Tuesday, September 15, 2015

Venting some frustration with the slow pace of change in scholarly communication

I am putting together some thoughts concerning some posts that I read several months back.

A quiet culture war in research libraries – and what it means for librarians, researchers and publishers by Rick Anderson

In this article, Mr. Anderson had stated:

"The culture war that I believe is currently brewing in research libraries is between two general schools of thought: the first sees the research library’s most fundamental and important mission as serving the scholarly needs of its institution’s students, scholars and researchers; the second sees the research library’s most fundamental and important mission as changing the world of scholarly communication for the better." [Note, I bolded this text.]

And later in the article, he notes:

"Again, we do not have to choose entirely between these two orientations; however, we do have to acknowledge that they are in tension with each other..."

Two other blog posts had also talked about certain tensions in library work. 


"Examples of our silences, as read by subject faculty and students:
  • Always saying yes: In my last post [see the link below to part 1] I talked about saying no to requests for database demos–and what a fraught, complex act that is.  When we always say yes to faculty requests, no matter how problematic they are, we are choosing silence.
    • Meaning (from subject faculty perspective): Positive emptiness–librarians are cheerful, obedient helpers. 
  • Skills-based / neutral IL instruction: So, there is the silence of saying yes to the faculty request, and then there is the silence of performing instruction based on that request.  Whether it takes the form of a database demo or something else (CRAPP test, anyone?), skills-based, apolitical IL instruction silences librarians.  We lecture and demonstrate, we present research as sterile and detached from students’ real lives, we cover so much material that students absorb nothing.  We might be talking a lot, but we are silenced because we are not able to truly teach, or to address the complexity of information literacy" 
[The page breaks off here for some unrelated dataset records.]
-- ==== Sys2Proof/Machine/Step.lean ====
section
/-! DEFINITION. The step of the machine is the cycle of Machine/Cycle.lean. -/

namespace Sys2Proof.Machine

/-- R120: one step is one cycle. -/
def step (s : State) : Host.Outcome State Fault Refusal := cycle s

/-- `s` with the instruction whose table bits are `w` stored where the next step fetches (log 22). -/
def State.withFetchWord (s : State) (nbits w : Nat) : State := withNextWord s (tableWord nbits w)

end Sys2Proof.Machine
end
"Coming out of silence means we will make some people angry. After all, we’ve convinced everyone we’re just obedient, cheerful helpers."

And from:


"Can you just show them the databases?  This is a phrase I’ve heard a lot as an instruction librarian.
I’ve thought about it, and the answer is no.  I cannot just show them the databases.

I cannot “just” show them the databases because there are so many layers of destruction inherent in my process of pointing, clicking, and narrating.  I am not demonstrating how students can find a scholarly article, I am demonstrating how profoundly students are marginalized from academic knowledge production.  I am not identifying aspects of peer review, I am silencing all non-academic voices–including the students’.  I am not modeling good search strategies, I am erasing myself as a teacher."
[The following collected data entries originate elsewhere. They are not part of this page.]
/-- Settles O51: FX0A and the idle cycles are one tick each, and the key pressed then is the one taken. -/
theorem keyWaitRunsToItsEnd : Obligations.KeyWaitRunsToItsEnd := by
  intro s x k w hr hk
  have hframe := waitedFor_unchanged s x (w + 1)
  obtain ⟨hwait, hx⟩ := waitedFor_wait s x (w + 1)
  have hpc := waitedFor_pc s x (w + 1)
  have hdt := toNat_waitedFor_dt s x (w + 1)
  have hst := toNat_waitedFor_st s x (w + 1)
  refine ⟨_, run_ldVxK w hr hk, hwait, hx, hpc, hdt, hst, hframe.sameExcept, ?_⟩
  generalize waitedFor s x (w + 1) = t at *
  subst hx
  have hkeys : t.key = s.key := hframe .keys (by decide)
  have hset : UnchangedExcept [.keys] t (setKey k true t) := unchanged_setKeyBit t k true
  refine ⟨keyTaken (setKey k true t) k, step_of_pressed hwait (lowestPressed_setKey k (hkeys ▸ hk)),
    toNat_reg_keyTaken _ k, fun r hr => ?_, rfl, hpc, ?_, ?_, ?_⟩
  · exact (keyTaken_regs _ k r hr).trans ((hframe .regs (by decide)).same r)
  · exact (tickTimer_toNat t.dt).trans (by omega)
  · exact (tickTimer_toNat t.st).trans (by omega)
  · exact (hframe.append (hset.append (keyTaken_unchanged _ k))).sameExcept.mono (by simp)

end Sys2Proof.Machine

/-! ## Proofs of the family 41_control_flow: jumps, skips, the call and the return

Every word of a row decodes by `wordsOf_row`. A jump or a skip is one write of PC, by the equation of its instruction;
2NNN and 00EE write the stack as well, or end in their error, by the two cases of each. -/

namespace Sys2Proof.Machine

/-! ### Jumps (R141, R147) -/

/-- Settles O24: PC receives NNN zero-extended. -/
theorem jumpLoadsPc : Obligations.JumpLoadsPc :=
  ⟨wordsOf_row 2 (by decide), fun nnn s =>
    ⟨_, exec_jp s nnn, addrOf_toNat nnn, (unchanged_setPc s _).sameExcept⟩⟩

/-- Settles O29: a 12-bit and an 8-bit number have a sum that 16 bits hold. -/
theorem indexedJumpAddsVZero : Obligations.IndexedJumpAddsVZero :=
  ⟨wordsOf_row 20 (by decide), fun nnn s =>
    ⟨_, exec_jpV0 s nnn, addrPlus_toNat nnn _, (unchanged_setPc s _).sameExcept⟩⟩

/-! ### Skips (R143 to R146) -/

/-- Settles O27: each skip is one write of PC, decided by V[X] and KK. -/
theorem skipsCompareWithLiteral : Obligations.SkipsCompareWithLiteral :=
  ⟨wordsOf_row 4 (by decide), wordsOf_row 5 (by decide), fun x kk s =>
    ⟨⟨_, exec_seKk s x kk, rfl, (unchanged_setPc s _).sameExcept⟩,
      ⟨_, exec_sneKk s x kk, rfl, (unchanged_setPc s _).sameExcept⟩⟩⟩

/-- Settles O28: each skip is one write of PC, decided by V[X] and V[Y]. -/
theorem skipsCompareRegisters : Obligations.SkipsCompareRegisters :=
  ⟨wordsOf_row 6 (by decide), wordsOf_row 18 (by decide), fun x y s =>
    ⟨⟨_, exec_seVy s x y, rfl, (unchanged_setPc s _).sameExcept⟩,
      ⟨_, exec_sneVy s x y, rfl, (unchanged_setPc s _).sameExcept⟩⟩⟩

/-! ### Call and return (R140, R142) -/

/-- Reading a stack entry after one was written. -/
theorem stack_get_set (v : Vector Word 16) {n : Nat} (h : n < 16) (a : Word) (k : Fin 16) :
    (v.set n a h).get k = if k.val = n then a else v.get k := by
  simp only [Vector.get_eq_getElem, Vector.getElem_set, eq_comm]

/-- Settles O25: below 16 entries the call writes the entry at SP, SP and PC; at 16 it ends in its error. -/
theorem callPushesAndJumps : Obligations.CallPushesAndJumps := by
  refine ⟨wordsOf_row 3 (by decide), fun nnn s => ?_⟩
  rcases exec_call_cases s nnn with ⟨hfull, he⟩ | ⟨hsp, he⟩
  · exact ⟨fun hlt => by omega, fun _ => he⟩
  · refine ⟨fun _ => ⟨_, he, rfl, addrOf_toNat nnn, fun k hk => ?_, fun k hk => ?_, ?_⟩, fun hfull => by omega⟩
    · exact (stack_get_set s.stack hsp s.pc k).trans (if_pos hk)
    · exact (stack_get_set s.stack hsp s.pc k).trans (if_neg hk)
    · exact (exec_unchanged he).sameExcept.mono (by simp [mayChange])

/-- Settles O26: with an entry on the stack the return writes SP and PC; with none it ends in its error. -/
theorem returnPopsIntoPc : Obligations.ReturnPopsIntoPc := by
  refine ⟨wordsOf_row 1 (by decide), fun s => ?_⟩
  rcases exec_ret_cases s with ⟨hempty, he⟩ | ⟨hsp, he⟩
  · exact ⟨fun k hk => by omega, fun _ => he⟩
  · refine ⟨fun k hk => ?_, fun hempty => absurd hempty hsp⟩
    have htop : s.sp.val - 1 = k.val := by omega
    exact ⟨_, he, congrArg s.stack.get (Fin.ext htop), htop, fun _ => rfl,
      (exec_unchanged he).sameExcept.mono (by simp [mayChange])⟩

end Sys2Proof.Machine

/-! ## Proofs of the family 42_alu: register loads, logic, addition, subtraction and the random byte

An instruction that writes no flag is one write of V[X] (`frame_setReg`); 8XY4, 8XY5 and 8XY7 write a flag and then
V[X] (`frame_writeFlagThenReg`). -/

namespace Sys2Proof.Machine

section
variable (s : State) (x : RegIx) (b : Byte)

theorem reg_setReg_self : (s.setReg x b).reg x = b := by
  rw [State.reg_setReg, if_pos rfl]

/-- A write of V[X] changes no other register, VF included, and nothing else. -/
theorem frame_setReg : RegsSameExcept [x] s (s.setReg x b) ∧ SameExcept [.regs] s (s.setReg x b) :=
  ⟨fun _ hr => reg_setReg_of_ne (by simpa using hr), (unchanged_setReg s x b).sameExcept⟩

end

/-! ### Loads, copies and logic (R160 to R165) -/

/-- Settles O30: each is one write of V[X], of KK or of the truncated sum. -/
theorem literalLoadAndAdd : Obligations.LiteralLoadAndAdd := by
  refine ⟨wordsOf_row 7 (by decide), wordsOf_row 8 (by decide), fun x kk s =>
    ⟨⟨_, exec_ldKk s x kk, reg_setReg_self s x kk, frame_setReg s x _⟩,
      ⟨_, exec_addKk s x kk, ?_, frame_setReg s x _⟩⟩⟩
  rw [reg_setReg_self, BitVec.toNat_add]

/-- Settles O31: each is one write of V[X], of V[Y] or of the two registers combined bit by bit. -/
theorem registerCopyAndLogic : Obligations.RegisterCopyAndLogic := by
  refine ⟨wordsOf_row 9 (by decide), wordsOf_row 10 (by decide), wordsOf_row 11 (by decide),
    wordsOf_row 12 (by decide), fun x y s =>
    ⟨⟨_, exec_ldVy s x y, reg_setReg_self s x _, frame_setReg s x _⟩,
      ⟨_, exec_orVy s x y, fun b _ => ?_, frame_setReg s x _⟩,
      ⟨_, exec_andVy s x y, fun b _ => ?_, frame_setReg s x _⟩,
      ⟨_, exec_xorVy s x y, fun b _ => ?_, frame_setReg s x _⟩⟩⟩
  · rw [reg_setReg_self, BitVec.getLsbD_or]
  · rw [reg_setReg_self, BitVec.getLsbD_and]
  · rw [reg_setReg_self, BitVec.getLsbD_xor]

/-! ### Addition and subtraction (R166, R167, R169) -/

theorem carryFlag_eq (a b : Byte) : carryFlag a b = if 255 < a.toNat + b.toNat then 1 else 0 := by
  simp only [carryFlag, flagByte, decide_eq_true_eq]

theorem noBorrowFlag_eq (a b : Byte) : noBorrowFlag a b = if b.toNat < a.toNat then 1 else 0 := by
  simp only [noBorrowFlag, flagByte, decide_eq_true_eq]

theorem toNat_sub_byte (a b : Byte) : (a - b).toNat = (a.toNat + 256 - b.toNat) % 256 := by
  have := b.isLt
  rw [BitVec.toNat_sub]
  omega

/-- Settles O32: the carry is written first and the truncated sum second. -/
theorem addSetsCarry : Obligations.AddSetsCarry := by
  refine ⟨wordsOf_row 13 (by decide), fun x y s =>
    ⟨_, exec_addVy s x y, ?_, fun hx => ?_, frame_writeFlagThenReg s _ x _⟩⟩
  · rw [reg_writeFlagThenReg_self, BitVec.toNat_add]
  · rw [reg_writeFlagThenReg_vf _ _ _ hx, carryFlag_eq]

/-- Settles O33: the strict comparison is written first and the difference second, 8XY7 with the operands exchanged. -/
theorem subtractSetsStrictFlag : Obligations.SubtractSetsStrictFlag := by
  refine ⟨wordsOf_row 14 (by decide), wordsOf_row 16 (by decide), fun x y s =>
    ⟨⟨_, exec_sub s x y, ?_, fun hx => ?_, frame_writeFlagThenReg s _ x _⟩,
      ⟨_, exec_subn s x y, ?_, fun hx => ?_, frame_writeFlagThenReg s _ x _⟩⟩⟩
  · rw [reg_writeFlagThenReg_self, toNat_sub_byte]
  · rw [reg_writeFlagThenReg_vf _ _ _ hx, noBorrowFlag_eq]
  · rw [reg_writeFlagThenReg_self, toNat_sub_byte]
  · rw [reg_writeFlagThenReg_vf _ _ _ hx, noBorrowFlag_eq]

/-! ### The random byte (R171) -/

/-- Settles O35: the draw changes the count alone, and the drawn byte AND KK is then one write of V[X]. -/
theorem randomByteIsMasked : Obligations.RandomByteIsMasked := by
  refine ⟨wordsOf_row 21 (by decide), fun x kk s => ⟨_, exec_rnd s x kk, fun b _ => ?_, rfl, ?_, ?_⟩⟩
  · rw [reg_setReg_self, BitVec.getLsbD_and]
  · exact (frame_setReg (s.setDraws (s.draws + 1)) x _).1
  · exact ((unchanged_draw s _).append (unchanged_setReg _ x _)).sameExcept.mono (by simp)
What does this all have to do with me?

I am getting very frustrated with the slow pace of change in scholarly communication.  Yes, I think librarians should be working to change the world of scholarly communication for the better.

I also think that librarians need to say "no" to their patrons and to publishers more often.  At my place of work (which is reasonably well funded), we try to make our patrons happy as much as possible by buying ALL THE THINGS that they ask for.  The fact that the library is viewed as the wallet is not necessarily a good thing.  Throwing more money at publishers and vendors is not going to solve the problems of scholarly communication.
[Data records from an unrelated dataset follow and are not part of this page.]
-- ==== Sys2Proof/WellFormed.lean ====
section
/-! DEFINITION. The check a decoded command must pass on a block with NUM_SLOTS slots (30_encoding.md R77). -/

namespace Sys2Proof

/-- A command is well formed on a block of `numSlots` slots when its slot, if it names one, exists (R77).
The other checks of R78 (RSVD, reserved opcodes, SLOT of a BCU command) have no ill-formed term: Syntax cannot write one. -/
def Instr.wellFormed (numSlots : Nat) (i : Instr) : Bool :=
  match i.slot? with
  | none => true
  | some n => decide (n.toNat < numSlots)

end Sys2Proof
end

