-- ==== Sys2Proof/Machine/Dispatch.lean ====
section
/-! DEFINITION. One arm per command: each calls its meaning (30_encoding.md R76). -/

namespace Sys2Proof.Machine

def exec (i : Instr) (s : State) : Host.Outcome State Fault Refusal :=
  match i with
  -- binary codec unit (40_codec.md)
  | .fourcc => Sys2Proof.Machine.execFourcc s
  | .mkid => Sys2Proof.Machine.execMkid s
  | .mkidfcc => Sys2Proof.Machine.execMkidfcc s
  | .pack2 => Sys2Proof.Machine.execPack2 s
  | .unpack2 => Sys2Proof.Machine.execUnpack2 s
  | .t2ms => Sys2Proof.Machine.execT2ms s
  | .ms2t => Sys2Proof.Machine.execMs2t s
  | .idfor => Sys2Proof.Machine.execIdfor s
  -- pixel buffer unit (41_pixel.md)
  | .pbcreate n => Sys2Proof.Machine.execPbcreate n s
  | .pbget n => Sys2Proof.Machine.execPbget n s
  | .pbset n => Sys2Proof.Machine.execPbset n s
  | .pbalpha n => Sys2Proof.Machine.execPbalpha n s
  | .pbfill n => Sys2Proof.Machine.execPbfill n s
  | .pbread n => Sys2Proof.Machine.execPbread n s
  | .pbfree n => Sys2Proof.Machine.execPbfree n s
  | .pbdim n => Sys2Proof.Machine.execPbdim n s
  | .pbsize n => Sys2Proof.Machine.execPbsize n s
  | .pbstride n => Sys2Proof.Machine.execPbstride n s

end Sys2Proof.Machine
end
As in Lauren's case, I had also been frustrated with some of our local gates of academic discourse. In my case, I probably opened up the gate incorrectly.  I did not find the gate to be: very inviting; easy to open; nor easy to navigate once I got inside. Also, I was given a short amount of time to demonstrate the information maze once the gate was opened. Some departments were better than others, but some provided very narrow windows of opportunity for me to talk to their students about information issues.

I guess I am frustrated that I am not given more time to discuss scholarly communications issues and the inherent problems with faculty and students.  The system is screwed up, and I am not sure what more I can do about it. The conversation trail from @daskey's tweet displays some of the same frustration that I have.  Ian had responded with "change is too hard, also the system works fine as it is...' - the average faculty member."  Yup, that just about sums up my frustration.